/-- SEC_IMAGE_DATA. Marks: DEDUCED (log 68). -/
def opSecImageData (e : Env) (s : State) : State × Answer :=
  match s.sec.load with
  | none => deny .state s
  | some l =>
    let d := e.payload.drop 4
    match firstBad [(arg e 0 32 != l.data.length, .badParam), (l.data.length + d.length > l.size, .range)] with
    | some st => (s, { status := st, data := leBytes 4 l.data.length })
    | none => doneWith (leBytes 4 (l.data.length + d.length)) (s.onSec fun v => { v with load := some { l with data := l.data ++ d } })

/-- SEC_IMAGE_END: the bank holds what was loaded, and its verification begins. -/
def opSecImageEnd (_e : Env) (s : State) : State × Answer :=
  match s.sec.load with
  | none => deny .state s
  | some l =>
    let s1 := match idx? 5 l.image with
      | some i => modImage i (fun m => m.modOther fun _ => readHeader l.data) s
      | none => s
    (s1.onSec fun v => { v with load := none, verifying := some l.image }, { status := .accepted })

/-- IMAGE_VERIFIED: the verification of a loaded bank ends (R415). -/
def execImageVerified (s : State) : Result :=
  match s.sec.verifying with
  | none => .next s
  | some k =>
    let s1 := s.onSec fun v => { v with verifying := none }
    match idx? 5 k with
    | none => .next s1
    | some i =>
      let b := s.sec.image[i].other
      let st : Status := if !imageAuthentic s i b then .authFail else if b.svn < s.sec.image[i].floor then .versionMismatch else .ok
      .next (notice .sec 0x01 i.val (leBytes 4 (statusCode st))
        (modImage i (fun m => m.modOther fun b => { b with verified := decide (st = .ok) }) s1))

/-- A set of banks, one per image, is consistent (R416). -/
def consistent (bs : List ImgBank) : Bool :=
  let vs := List.zip (List.range bs.length) bs
  vs.all fun a => vs.all fun b => a.1 == b.1 || a.2.partners.any fun r => r.1 == b.1 && r.2.1 ≤ b.2.version && b.2.version ≤ r.2.2

/-- SEC_IMAGE_STATUS. -/
def opSecImageStatus (_e : Env) (s : State) : State × Answer :=
  doneWith ((vlist s.sec.image).flatMap fun m =>
    leBytes 4 m.bank0.version ++ leBytes 4 m.bank1.version
      ++ leBytes 8 (b2n m.running ||| b2n m.bank0.verified <<< 1 ||| b2n m.bank1.verified <<< 2)) s

/-- The images a mask names. -/
def named (w : Nat) (i : Nat) : Bool := bitN w i

/-- SEC_ACTIVATE, in the order of R420. In QUARANTINE nothing is live to swap: the next START selects (R417). Marks:
DEDUCED (log 68). -/
def opSecActivate (e : Env) (s : State) : State × Answer :=
  let w := arg e 0 5
  let is := (List.finRange 5).filter fun i => named w i.val
  match firstBad [
      (!liveEn s && (s.sys.dev == .armed || s.sys.dev == .manual), .state),
      (arg e 5 27 != 0, .badParam),
      (is.any fun i => !s.sec.image[i].other.verified, .state),
      (s.sec.activation.isSome || (match s.sec.load with | some l => named w l.image | none => false), .busy),
      (!consistent ((List.finRange 5).map fun i => if named w i.val then s.sec.image[i].other else s.sec.image[i].run),
        .versionMismatch)] with
  | some st => deny st s
  | none =>
    if s.sys.dev = .quarantine then (s, { status := .accepted })
    else (s.onSec fun v => { v with activation := some { images := BitVec.ofNat 5 w, since := s.pm } }, { status := .accepted })

/-- ACTIVATION_PREPARED: the shadow stores are loaded; the switch follows at the next frame edge (R420). -/
def execActivationPrepared (s : State) : Result :=
  .next (s.onSec fun v => { v with activation := v.activation.map fun a => { a with ready := a.ready.or (some s.pm) } })

/-- A fault or a VKEY fall during preparation cancels the activation (R421). -/
def cancelActivation (s : State) : State :=
  match s.sec.activation with
  | some a =>
    if a.switchAt.isSome then s
    else notice .sec 0x03 0xFFFF (leBytes 4 a.images.toNat) (s.onSec fun v => { v with activation := none })
  | none => s

/-- The running bank of an image is rejected (R419); it takes effect at the next START. -/
def rejectBank (i : Fin 5) (s : State) : State :=
  notice .sec 0x04 i.val [] (extendOpen 7 0x08
    (modImage i (fun m => m.modRun fun b => { b with rejected := true, verified := false }) s))

/-- The image an element runs. -/
def imageOf : Element → Fin 5
  | .enclave => 0 | .pair => 1 | .gnss => 2 | .field => 3 | .control => 4

/-- A restart of an element whose bank is on trial: the second one rejects the bank (R419). -/
def trialRestart (el : Element) (s : State) : State :=
  let i := imageOf el
  if s.sec.image[i].trial then
    let s1 := modImage i (fun m => { m with trialRestarts := m.trialRestarts + 1 }) s
    if s1.sec.image[i].trialRestarts ≥ 2 then rejectBank i s1 else s1
  else s

/-- An element fails self-test: its bank is rejected if it is on trial (R419, R427). -/
def failSelftest (el : Element) (s : State) : State := if s.sec.image[imageOf el].trial then rejectBank (imageOf el) s else s

/-- Ticks the running bank of an image has run, counted across STARTs (R418). -/
def trialRun (s : State) (i : Fin 5) : Tick := s.pd0.trialRun[i] + (s.pm - s.sec.image[i].since)

/-- A bank whose key is revoked or whose SVN is below the floor is verified no more (R404, R415). -/
def Image.stillVerified (revoked : BitVec 4) (m : Image) : Image :=
  let keep (b : ImgBank) : ImgBank :=
    { b with verified := b.verified && !revoked.getLsbD (b2n b.keyB) && decide (m.floor ≤ b.svn) }
  { m with bank0 := keep m.bank0, bank1 := keep m.bank1 }

/-- TRIAL_PASSED: the floor rises to the bank's SVN and REVOKE_OTHER is acted on (R418, R404). -/
def execTrialPassed (i : Fin 5) (s : State) : Result :=
  let m := s.sec.image[i]
  if m.trial ∧ trialTicks s ≤ trialRun s i then
    let floor := max m.floor (min 64 m.run.svn)
    let s1 := modImage i (fun m => { m.modRun (fun b => { b with passed := true }) with floor := floor, trialRestarts := 0 }) s
    let s2 := s1.onSec fun v => { v with
      revoked := if m.run.revokeOther then v.revoked ||| (if m.run.keyB then 1 else 2) else v.revoked }
    let s3 := s2.onSec fun v => { v with image := vmap v.image (Image.stillVerified v.revoked) }
    .next (notice .sec 0x06 i.val (leBytes 4 floor) (s3.onPd0 fun d => { d with trialRun := d.trialRun.set i 0 }))
  else .next s
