/-- The highest consistent set of verified banks. -/
def selectSet (s : State) : Option (List Bool) :=
  (combos.filter fun c => (setOf s c).all (·.verified) && consistent (setOf s c)).foldl (fun best c => match best with
    | none => some c
    | some b => if setKey s b < setKey s c then some c else some b) none

/-- The selected set runs: register extensions, trials, SET_CHANGED (R407, R417, R418). -/
def runSet (c : List Bool) (s : State) : State :=
  let same := (vlist s.sec.image).map (·.lastRun) == s.sec.image[(0 : Fin 5)].running :: c
  let s1 := s.onSec fun v => { v with image := vmapIdx v.image fun i m =>
    if i.val = 0 then { m with lastRun := m.running } else { m with running := c.getD (i.val - 1) false, lastRun := c.getD (i.val - 1) false } }
  let s2 := (List.finRange 5).foldl (fun t i =>
    let b := t.sec.image[i].run
    let t1 := modImage i (fun m => (if b.ran then m else { m with trialRestarts := 0 }).modRun fun b => { b with ran := true }) t
    let t2 := if b.ran then t1 else t1.onPd0 fun d => { d with trialRun := d.trialRun.set i 0 }
    if i.val = 0 then t2 else extend ⟨(i.val + 1) % 8, Nat.mod_lt _ (by decide)⟩ 0x01 b.digest t2) s1
  let s3 := s2.onGnss fun g => { g with weekRef := s2.sec.image[(2 : Fin 5)].run.weekRef }
  if same then s3 else notice .sec 0x05 0xFFFF [] s3

/-- IMAGE_SET_SELECT: with no consistent set, START runs once more on the other SECURE bank, or leads to QUARANTINE at the
next frame edge (R417). -/
def execImageSetSelect (v0 v1 : Vector BankVerdict 5) (s : State) : Result :=
  if s.sys.dev = .start ∧ s.running ∧ s.sys.bootStage = 2 ∧ !s.sys.imagesOk ∧ s.sys.quarCause = 0 then
    let s1 := s.onSec fun c => { c with image := vmapIdx c.image fun i m =>
      { m with bank0 := verdict s i m m.bank0 v0[i], bank1 := verdict s i m m.bank1 v1[i] } }
    match selectSet s1 with
    | some c => .next (extendOpen 6 0x03 (runSet c (s1.onSys fun y => { y with imagesOk := true })))
    | none =>
      if s1.sec.image[(0 : Fin 5)].other.verified ∧ !s.pwr.secureTried then
        let s2 := modImage 0 (fun m => { m with running := !m.running }) s1
        let s3 := startState s.sys.prev s.sys.cause 4 s2
        .next (s3.onPwr fun p => { p with secureTried := true, wakeAt := s.pwr.wakeAt })
      else .next (extendOpen 6 0x03 (s1.onSys fun y => { y with quarCause := 2 }))
  else .next s

/-- DOMAIN_POWER_UP: the remaining domains are on and self-test begins; a set thermal latch leads to LATCHED instead, with
the domains of that state (R452). -/
def execDomainPowerUp (s : State) : Result :=
  if s.sys.dev = .start ∧ s.sys.bootStage = 2 ∧ (s.sys.imagesOk ∨ s.sys.quarCause = 2) ∧ !s.sys.powered then
    let s1 := s.onSys fun y => { y with powered := true, bootStage := 3, stageAt := s.pm }
    match s.pd0.latch with
    | some _ => .next (enterLatched (s1.onPwr fun p => { p with domains := if p.vkey then 0xD27 else 1 }))
    | none => .next (s1.onPwr fun p => { p with domains := if s.sys.imagesOk then 0xFFF else 0xD07 })
  else .next s

/-- The STATE notice of the change to START, queued once a port can take it (R31, R474). Marks: DEDUCED (log 70). -/
def startNote (s : State) : State :=
  noticeAt .sys 0x01 0xFFFF 0
    (leBytes 1 (devCode s.sys.startPrev ||| devCode .start <<< 4) ++ leBytes 1 s.sys.startCause ++ leBytes 2 0) s
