-- ==== Sys2Proof/Machine/Requests.lean ====
section
/-! DEFINITION. Requests: what the system and actuation commands do, the opcode map with its gates, and what becomes of a
request envelope (R354 to R360, R369, R370, R372, R375 to R379, R390 to R399). -/

namespace Sys2Proof.Machine

/-! ### System commands (R379) -/

/-- SYS_NOP. -/
def opSysNop (_e : Env) (s : State) : State × Answer := done s

/-- The 24 bytes of SYS_STATUS. -/
def sysStatusBytes (s : State) : List Byte :=
  leBytes 4 (stateWord s) ++ leBytes 4 s.pd0.bootCount ++ leBytes 8 s.pm ++ leBytes 1 s.sys.bootStage ++ leBytes 1 s.sys.quarCause
    ++ leBytes 1 s.sys.dramTest ++ leBytes 1 s.sys.selftestFail ++ leBytes 4 0

/-- SYS_STATUS. -/
def opSysStatus (_e : Env) (s : State) : State × Answer := doneWith (sysStatusBytes s) s

/-- "GLR-6340-AQ" padded with one 0x00. -/
def orderCode : List Byte := [0x47, 0x4C, 0x52, 0x2D, 0x36, 0x33, 0x34, 0x30, 0x2D, 0x41, 0x51, 0x00]

/-- SYS_IDENTITY. -/
def opSysIdentity (_e : Env) (s : State) : State × Answer :=
  doneWith (leBytes 16 s.sec.deviceId.toNat ++ leBytes 4 Config.hwRev.toNat ++ leBytes 4 s.pd0.bootCount ++ orderCode) s

/-- SYS_LINK_RESET: the host holds every credit, the requests held for the port are discarded, notice credits are 0
and the session closes (R359, R360, R370). Marks: DEDUCED (log 64). -/
def opSysLinkReset (e : Env) (s : State) : State × Answer :=
  let s1 := modPort e.port (fun q => { q with credits := 8, held := [], noticeCredits := 0 }) (closeSession e.port s)
  done (s1.onHost fun h => { h with awaiting := h.awaiting.filter fun a => a.2.env.port != e.port })

/-- A fault that leads to SAFE persists (R423, R426): the "unmasked fault" of R24. Marks: DESIGN CHOICE (log 18),
DEDUCED (log 19). -/
def unmaskedFault (s : State) : Bool :=
  s.pwr.clkBaseBad || (allElements.any fun el => (elemOf s el).cause.isSome && !(elemOf s el).clean)
    || (allPorts.any fun p => (portOf s p).linkLost && linkSafe s p)
    || ((List.finRange 16).any fun k => s.ce.loop[k].fault && loopSafe s k)
    || (s.faultActive 0x1C && s.can.ctl[(1 : Fin 3)].st != .active)
    || (isolLimit s != 0 && decide (isolLimit s ≤ isolatedBanks s))

/-- An implement set has been committed since START, or its commit waits (R107, R377). -/
def implReady (s : State) : Bool := s.impl.active.isSome || implWaiting s

/-- The conditions R24 sets on leaving STANDBY for ARMED or MANUAL. Marks: DEDUCED (log 19). -/
def mayDrive (s : State) : Bool := implReady s && !s.safe.safeIn && !unmaskedFault s

/-- SYS_ARM (R24, R28). -/
def opSysArm (e : Env) (s : State) : State × Answer :=
  match firstBad [(!s.sys.mapReady, .busy), (!mayDrive s || decide (s.act.fld .fe 0 2 > 1), .state)] with
  | some st => deny st s
  | none => doneEdge s (waitEdge 0x0004 e [.arm] s)

/-- SYS_MANUAL (R24). -/
def opSysManual (e : Env) (s : State) : State × Answer :=
  if s.sys.dev = .standby ∧ !mayDrive s then deny .state s
  else doneEdge s (waitEdge 0x0005 e [.manual] s)

/-- SYS_DISARM. -/
def opSysDisarm (e : Env) (s : State) : State × Answer := doneEdge s (waitEdge 0x0006 e [.disarm] s)

/-- SYS_CLEAR_FAULT: refused while a cause persists, which the reply names (R379, R433). -/
def opSysClearFault (e : Env) (s : State) : State × Answer :=
  match persistCause s with
  | some c => (s, { status := .faulted, data := leBytes 1 c })
  | none => (waitEdge 0x0007 e [.clearFault] s, { effectPm := nextEdge s.pm, data := leBytes 1 0 })

/-- SYS_RESET: START follows the reply (R379). -/
def opSysReset (e : Env) (s : State) : State × Answer := done (s.onHost fun h => { h with resetWait := some e.port })

/-- Bytes per second of a subscription on the UART port, as a fraction (R367). -/
def subRate (b : Sub) : Nat × Nat :=
  let n := if b.item = 0x0D then 64 * 16 else match itemShape b.item with
    | some sh => b.count * sh.1
    | none => 0
  ((44 + n) * 2000, max 1 b.decim)

/-- The enabled subscriptions need more than 80 % of the UART's bytes (R367). -/
def uartOverrun (baud : Nat) (l : List Sub) : Bool :=
  let r := (l.filter (·.enable)).foldl (fun (a : Nat × Nat) b => let x := subRate b; (a.1 * x.2 + x.1 * a.2, a.2 * x.2)) (0, 1)
  8 * baud * r.2 < 100 * r.1

/-- The subscriptions of a port with those that wait for their edge (R364). -/
def subsAhead (s : State) (p : Port) : Vector Sub 16 :=
  s.sys.edgeQ.foldl (fun v i => match i.act with
    | .subscribe q k b => if q = p then v.set k b else v
    | _ => v) (portOf s p).subs

/-- SYS_SUBSCRIBE (R364, R365, R367). Marks: DEDUCED (log 66). -/
def opSysSubscribe (e : Env) (s : State) : State × Answer :=
  let k : Fin 16 := ⟨arg e 0 4 % 16, Nat.mod_lt _ (by decide)⟩
  let b : Sub := { enable := argB e 4, item := arg e 8 8, first := arg e 16 8, count := arg e 24 8, decim := arg e 32 16 }
  let inst := match itemShape b.item with
    | some sh => sh.2
    | none => 0
  match firstBad [
      (arg e 5 3 != 0 || arg e 48 16 != 0 || b.item = 0 || b.item > 0x0D, .badParam),
      (b.count = 0 || b.count > 96 || b.first + b.count > inst || b.decim = 0, .range),
      (e.port == .uart && uartOverrun (s.act.fld .host 8 24) (vlist ((subsAhead s .uart).set k b)), .range)] with
  | some st => deny st s
  | none => doneEdge s (waitEdge 0x0009 e [.subscribe e.port k b] s)

/-- A subscription takes effect: its counters go on, and the kept firing records stay while it asks for the same ones.
Marks: DEDUCED (log 66). -/
def applySubscribe (p : Port) (k : Fin 16) (b : Sub) (s : State) : State :=
  modPort p (fun q => { q with subs := vmod q.subs k fun o =>
    let same := o.enable && b.enable && o.item == b.item && o.first == b.first && o.count == b.count
    { b with skipped := o.skipped, traceLost := o.traceLost, records := if same then o.records else [] } }) s

/-- SYS_WAKE_SET: 0 cancels the alarm. -/
def opSysWakeSet (e : Env) (s : State) : State × Answer :=
  let w := arg e 0 32
  if w = 0 then doneWith (leBytes 4 0) (s.onPd0 fun d => { d with wakeAlarm := none })
  else if w < 60 ∨ 2592000 < w then deny .range s
  else doneWith (leBytes 4 w) (s.onPd0 fun d => { d with wakeAlarm := some (d.now + 80000000 * w) })

/-! ### Actuation commands (R391, R230) -/

/-- The first entry that meets a test. -/
def firstEntry (p : List Byte → Bool) (l : List (List Byte)) : Option Nat := l.findIdx? p

/-- The entries of a list that repeat an earlier one's key. -/
def firstRepeat (key : List Byte → Nat) : List Nat → Nat → List (List Byte) → Option Nat
  | _, _, [] => none
  | seen, i, r :: rs => if seen.contains (key r) then some i else firstRepeat key (key r :: seen) (i + 1) rs

/-- The first of a list of checks over entries that names one. -/
def firstNamed : List (Option Nat × Status) → Option (Nat × Status)
  | [] => none
  | (some i, st) :: _ => some (i, st)
  | (none, _) :: l => firstNamed l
########################################
### TASK DIRECTIONS:
Show each line of the material that includes the word "doneWith".

### WRITTEN ANSWER:
    | none => doneWith (leBytes 4 (l.data.length + d.length)) (s.onSec fun v => { v with load := some { l with data := l.data ++ d } })
  doneWith ((vlist s.sec.image).flatMap fun m =>
def opSysStatus (_e : Env) (s : State) : State × Answer := doneWith (sysStatusBytes s) s
  doneWith (leBytes 16 s.sec.deviceId.toNat ++ leBytes 4 Config.hwRev.toNat ++ leBytes 4 s.pd0.bootCount ++ orderCode) s
  if w = 0 then doneWith (leBytes 4 0) (s.onPd0 fun d => { d with wakeAlarm := none })
  else doneWith (leBytes 4 w) (s.onPd0 fun d => { d with wakeAlarm := some (d.now + 80000000 * w) })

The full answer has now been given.